--- START ---
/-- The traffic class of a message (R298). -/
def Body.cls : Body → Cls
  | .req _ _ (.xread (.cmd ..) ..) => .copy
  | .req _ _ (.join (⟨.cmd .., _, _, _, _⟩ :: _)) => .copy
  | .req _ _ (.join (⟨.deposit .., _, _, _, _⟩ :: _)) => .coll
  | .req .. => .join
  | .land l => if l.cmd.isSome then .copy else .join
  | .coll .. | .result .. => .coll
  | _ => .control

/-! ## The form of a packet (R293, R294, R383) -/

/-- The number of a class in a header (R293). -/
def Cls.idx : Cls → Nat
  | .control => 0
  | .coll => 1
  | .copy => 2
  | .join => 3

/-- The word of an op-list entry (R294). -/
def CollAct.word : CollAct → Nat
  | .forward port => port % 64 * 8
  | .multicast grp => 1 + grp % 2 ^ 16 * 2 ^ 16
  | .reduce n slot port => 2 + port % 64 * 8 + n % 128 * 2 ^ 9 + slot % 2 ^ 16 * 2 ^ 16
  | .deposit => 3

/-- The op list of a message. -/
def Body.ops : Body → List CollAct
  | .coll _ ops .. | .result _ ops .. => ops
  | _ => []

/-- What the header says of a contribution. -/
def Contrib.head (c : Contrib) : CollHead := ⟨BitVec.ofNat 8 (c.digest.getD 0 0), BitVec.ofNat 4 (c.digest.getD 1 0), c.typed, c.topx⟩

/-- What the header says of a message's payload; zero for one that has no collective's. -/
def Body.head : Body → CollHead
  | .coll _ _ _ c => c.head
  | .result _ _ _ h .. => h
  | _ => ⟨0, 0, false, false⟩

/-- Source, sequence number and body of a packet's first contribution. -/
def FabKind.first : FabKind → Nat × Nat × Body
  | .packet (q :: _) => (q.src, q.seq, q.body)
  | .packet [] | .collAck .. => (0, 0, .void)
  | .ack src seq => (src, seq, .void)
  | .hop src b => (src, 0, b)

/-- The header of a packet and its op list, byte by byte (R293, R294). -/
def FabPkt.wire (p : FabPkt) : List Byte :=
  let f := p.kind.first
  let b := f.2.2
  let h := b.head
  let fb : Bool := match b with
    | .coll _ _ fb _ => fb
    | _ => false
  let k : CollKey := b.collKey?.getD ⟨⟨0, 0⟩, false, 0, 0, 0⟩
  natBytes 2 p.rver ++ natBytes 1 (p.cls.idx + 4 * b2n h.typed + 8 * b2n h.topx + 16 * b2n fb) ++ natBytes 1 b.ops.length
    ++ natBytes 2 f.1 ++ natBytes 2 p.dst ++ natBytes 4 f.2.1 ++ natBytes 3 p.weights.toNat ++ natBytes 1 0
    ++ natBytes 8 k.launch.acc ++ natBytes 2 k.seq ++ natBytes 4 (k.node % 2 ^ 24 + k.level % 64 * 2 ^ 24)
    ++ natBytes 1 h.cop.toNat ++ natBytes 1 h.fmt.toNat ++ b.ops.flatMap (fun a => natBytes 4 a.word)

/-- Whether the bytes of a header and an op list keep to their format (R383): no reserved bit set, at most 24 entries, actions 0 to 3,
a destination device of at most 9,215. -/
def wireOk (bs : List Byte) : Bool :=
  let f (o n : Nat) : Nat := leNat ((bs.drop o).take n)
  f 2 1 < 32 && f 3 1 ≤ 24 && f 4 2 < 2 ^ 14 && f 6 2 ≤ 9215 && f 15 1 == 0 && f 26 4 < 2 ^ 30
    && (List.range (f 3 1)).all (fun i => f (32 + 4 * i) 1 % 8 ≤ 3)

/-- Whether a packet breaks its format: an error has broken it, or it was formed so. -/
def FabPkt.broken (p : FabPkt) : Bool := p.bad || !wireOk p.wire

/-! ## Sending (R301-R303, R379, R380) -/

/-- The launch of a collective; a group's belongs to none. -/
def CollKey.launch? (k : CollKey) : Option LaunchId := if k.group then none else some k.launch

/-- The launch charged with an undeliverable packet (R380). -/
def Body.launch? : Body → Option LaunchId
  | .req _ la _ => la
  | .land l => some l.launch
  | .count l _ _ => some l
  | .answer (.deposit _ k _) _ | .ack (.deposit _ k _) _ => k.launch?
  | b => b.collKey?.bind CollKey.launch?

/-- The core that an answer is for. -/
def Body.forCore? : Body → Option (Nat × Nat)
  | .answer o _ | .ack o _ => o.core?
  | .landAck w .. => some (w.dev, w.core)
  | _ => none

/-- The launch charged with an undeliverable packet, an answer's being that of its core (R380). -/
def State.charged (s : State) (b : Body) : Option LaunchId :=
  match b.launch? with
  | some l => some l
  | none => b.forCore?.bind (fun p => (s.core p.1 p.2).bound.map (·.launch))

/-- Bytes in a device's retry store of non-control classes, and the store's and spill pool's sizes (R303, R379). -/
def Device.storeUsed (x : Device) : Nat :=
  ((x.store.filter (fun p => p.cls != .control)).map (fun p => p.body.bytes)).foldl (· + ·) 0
--- END ---
--- START ---
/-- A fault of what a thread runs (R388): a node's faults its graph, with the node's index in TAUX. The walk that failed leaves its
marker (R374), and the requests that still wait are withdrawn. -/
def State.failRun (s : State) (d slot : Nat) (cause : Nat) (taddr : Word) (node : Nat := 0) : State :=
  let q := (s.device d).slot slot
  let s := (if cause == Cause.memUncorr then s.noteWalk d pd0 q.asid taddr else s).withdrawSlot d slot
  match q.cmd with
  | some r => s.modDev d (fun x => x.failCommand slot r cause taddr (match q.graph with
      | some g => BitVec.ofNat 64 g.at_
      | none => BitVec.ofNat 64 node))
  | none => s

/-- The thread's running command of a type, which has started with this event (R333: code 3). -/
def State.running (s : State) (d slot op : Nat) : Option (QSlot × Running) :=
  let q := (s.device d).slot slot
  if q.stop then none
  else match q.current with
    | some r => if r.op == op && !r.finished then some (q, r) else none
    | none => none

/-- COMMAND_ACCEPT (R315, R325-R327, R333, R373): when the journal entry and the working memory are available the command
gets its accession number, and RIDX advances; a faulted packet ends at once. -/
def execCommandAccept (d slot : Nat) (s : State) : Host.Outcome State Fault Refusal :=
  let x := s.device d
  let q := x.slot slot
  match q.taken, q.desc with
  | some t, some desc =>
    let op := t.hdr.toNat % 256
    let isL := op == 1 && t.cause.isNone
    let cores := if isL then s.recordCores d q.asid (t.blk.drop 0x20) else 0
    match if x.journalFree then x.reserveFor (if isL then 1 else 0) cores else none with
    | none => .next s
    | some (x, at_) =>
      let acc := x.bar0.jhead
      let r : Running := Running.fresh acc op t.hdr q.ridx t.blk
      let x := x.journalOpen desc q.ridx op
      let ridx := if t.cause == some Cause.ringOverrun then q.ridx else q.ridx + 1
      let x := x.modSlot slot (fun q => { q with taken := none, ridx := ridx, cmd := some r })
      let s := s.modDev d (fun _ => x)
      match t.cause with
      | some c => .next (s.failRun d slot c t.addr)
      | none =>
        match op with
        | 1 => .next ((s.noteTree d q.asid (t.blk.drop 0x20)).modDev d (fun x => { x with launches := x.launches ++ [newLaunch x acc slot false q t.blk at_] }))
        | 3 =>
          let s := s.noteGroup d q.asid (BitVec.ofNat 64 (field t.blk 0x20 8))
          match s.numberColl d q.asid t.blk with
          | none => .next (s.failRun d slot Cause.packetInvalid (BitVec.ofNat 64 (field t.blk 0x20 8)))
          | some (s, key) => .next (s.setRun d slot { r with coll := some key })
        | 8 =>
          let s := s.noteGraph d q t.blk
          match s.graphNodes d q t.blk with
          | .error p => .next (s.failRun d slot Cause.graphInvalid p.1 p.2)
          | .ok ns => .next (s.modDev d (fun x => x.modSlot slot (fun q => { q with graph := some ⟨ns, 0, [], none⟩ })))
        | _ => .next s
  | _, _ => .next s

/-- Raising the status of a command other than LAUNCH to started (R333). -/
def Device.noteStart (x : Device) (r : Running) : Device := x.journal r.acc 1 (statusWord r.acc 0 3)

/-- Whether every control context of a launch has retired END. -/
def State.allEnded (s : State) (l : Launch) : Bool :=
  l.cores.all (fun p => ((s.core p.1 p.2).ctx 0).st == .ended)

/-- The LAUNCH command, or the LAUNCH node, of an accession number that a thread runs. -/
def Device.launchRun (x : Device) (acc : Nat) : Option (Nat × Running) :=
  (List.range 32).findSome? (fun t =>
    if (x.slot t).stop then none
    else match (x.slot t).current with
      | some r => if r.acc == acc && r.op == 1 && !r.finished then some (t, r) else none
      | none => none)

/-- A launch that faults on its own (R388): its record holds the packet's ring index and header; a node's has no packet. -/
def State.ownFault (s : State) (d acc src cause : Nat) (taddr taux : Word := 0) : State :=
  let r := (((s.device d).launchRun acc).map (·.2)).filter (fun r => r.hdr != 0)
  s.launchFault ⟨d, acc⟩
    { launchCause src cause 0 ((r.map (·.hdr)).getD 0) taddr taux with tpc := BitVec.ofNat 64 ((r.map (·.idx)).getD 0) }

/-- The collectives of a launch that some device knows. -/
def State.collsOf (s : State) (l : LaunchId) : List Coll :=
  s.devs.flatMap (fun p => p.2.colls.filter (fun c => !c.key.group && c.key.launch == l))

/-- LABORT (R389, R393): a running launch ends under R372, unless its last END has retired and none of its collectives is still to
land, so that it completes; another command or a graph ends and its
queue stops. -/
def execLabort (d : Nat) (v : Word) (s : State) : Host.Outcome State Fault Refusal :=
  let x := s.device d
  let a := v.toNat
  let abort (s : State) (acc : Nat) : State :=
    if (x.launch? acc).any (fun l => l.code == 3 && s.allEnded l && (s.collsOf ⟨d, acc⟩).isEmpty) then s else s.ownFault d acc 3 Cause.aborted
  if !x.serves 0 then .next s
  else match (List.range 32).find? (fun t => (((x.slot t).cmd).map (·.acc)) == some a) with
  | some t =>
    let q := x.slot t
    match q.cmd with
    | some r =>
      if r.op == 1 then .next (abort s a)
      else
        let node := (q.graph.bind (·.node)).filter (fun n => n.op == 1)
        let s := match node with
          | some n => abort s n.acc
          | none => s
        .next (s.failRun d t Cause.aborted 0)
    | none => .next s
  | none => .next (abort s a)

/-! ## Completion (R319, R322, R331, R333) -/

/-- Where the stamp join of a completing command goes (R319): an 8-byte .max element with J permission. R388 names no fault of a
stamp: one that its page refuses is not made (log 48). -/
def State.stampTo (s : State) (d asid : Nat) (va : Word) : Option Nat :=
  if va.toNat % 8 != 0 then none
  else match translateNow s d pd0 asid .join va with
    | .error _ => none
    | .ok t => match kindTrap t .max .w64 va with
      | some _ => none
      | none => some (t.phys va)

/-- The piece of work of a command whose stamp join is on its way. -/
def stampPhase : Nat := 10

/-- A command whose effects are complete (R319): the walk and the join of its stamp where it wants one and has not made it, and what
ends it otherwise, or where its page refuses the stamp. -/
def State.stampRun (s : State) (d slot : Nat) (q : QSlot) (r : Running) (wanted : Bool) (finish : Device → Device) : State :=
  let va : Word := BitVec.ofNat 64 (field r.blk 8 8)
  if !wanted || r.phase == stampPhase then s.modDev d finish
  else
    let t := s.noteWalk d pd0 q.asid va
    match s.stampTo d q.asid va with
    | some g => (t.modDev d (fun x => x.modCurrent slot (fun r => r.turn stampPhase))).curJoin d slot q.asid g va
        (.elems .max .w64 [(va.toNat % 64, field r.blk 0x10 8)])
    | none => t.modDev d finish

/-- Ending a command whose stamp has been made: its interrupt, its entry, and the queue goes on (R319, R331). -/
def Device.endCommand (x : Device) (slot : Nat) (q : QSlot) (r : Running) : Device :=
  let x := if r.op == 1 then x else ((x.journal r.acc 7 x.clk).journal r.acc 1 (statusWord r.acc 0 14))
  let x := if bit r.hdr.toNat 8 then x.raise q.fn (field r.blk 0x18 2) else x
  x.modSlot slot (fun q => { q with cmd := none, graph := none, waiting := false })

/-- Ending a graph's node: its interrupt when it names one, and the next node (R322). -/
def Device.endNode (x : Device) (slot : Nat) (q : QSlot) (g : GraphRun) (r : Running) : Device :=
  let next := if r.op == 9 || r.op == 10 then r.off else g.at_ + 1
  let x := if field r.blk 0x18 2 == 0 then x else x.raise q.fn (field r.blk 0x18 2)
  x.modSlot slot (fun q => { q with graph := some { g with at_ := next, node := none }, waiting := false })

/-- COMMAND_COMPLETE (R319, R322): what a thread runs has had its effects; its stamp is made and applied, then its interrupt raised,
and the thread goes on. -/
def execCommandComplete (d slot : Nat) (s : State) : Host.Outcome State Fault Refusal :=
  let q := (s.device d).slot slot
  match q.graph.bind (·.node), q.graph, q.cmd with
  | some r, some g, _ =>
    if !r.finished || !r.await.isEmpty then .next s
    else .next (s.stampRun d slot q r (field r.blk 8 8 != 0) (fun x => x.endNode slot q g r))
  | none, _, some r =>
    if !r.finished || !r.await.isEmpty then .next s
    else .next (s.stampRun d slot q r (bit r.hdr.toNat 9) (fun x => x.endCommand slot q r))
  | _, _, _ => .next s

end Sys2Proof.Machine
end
--- END ---
• What to work on
Every line containing the word "header" must be copied from the material above.

• Final answer
/-- The number of a class in a header (R293). -/
/-- What the header says of a contribution. -/
/-- What the header says of a message's payload; zero for one that has no collective's. -/
/-- The header of a packet and its op list, byte by byte (R293, R294). -/
/-- Whether the bytes of a header and an op list keep to their format (R383): no reserved bit set, at most 24 entries, actions 0 to 3,
/-- A launch that faults on its own (R388): its record holds the packet's ring index and header; a node's has no packet. -/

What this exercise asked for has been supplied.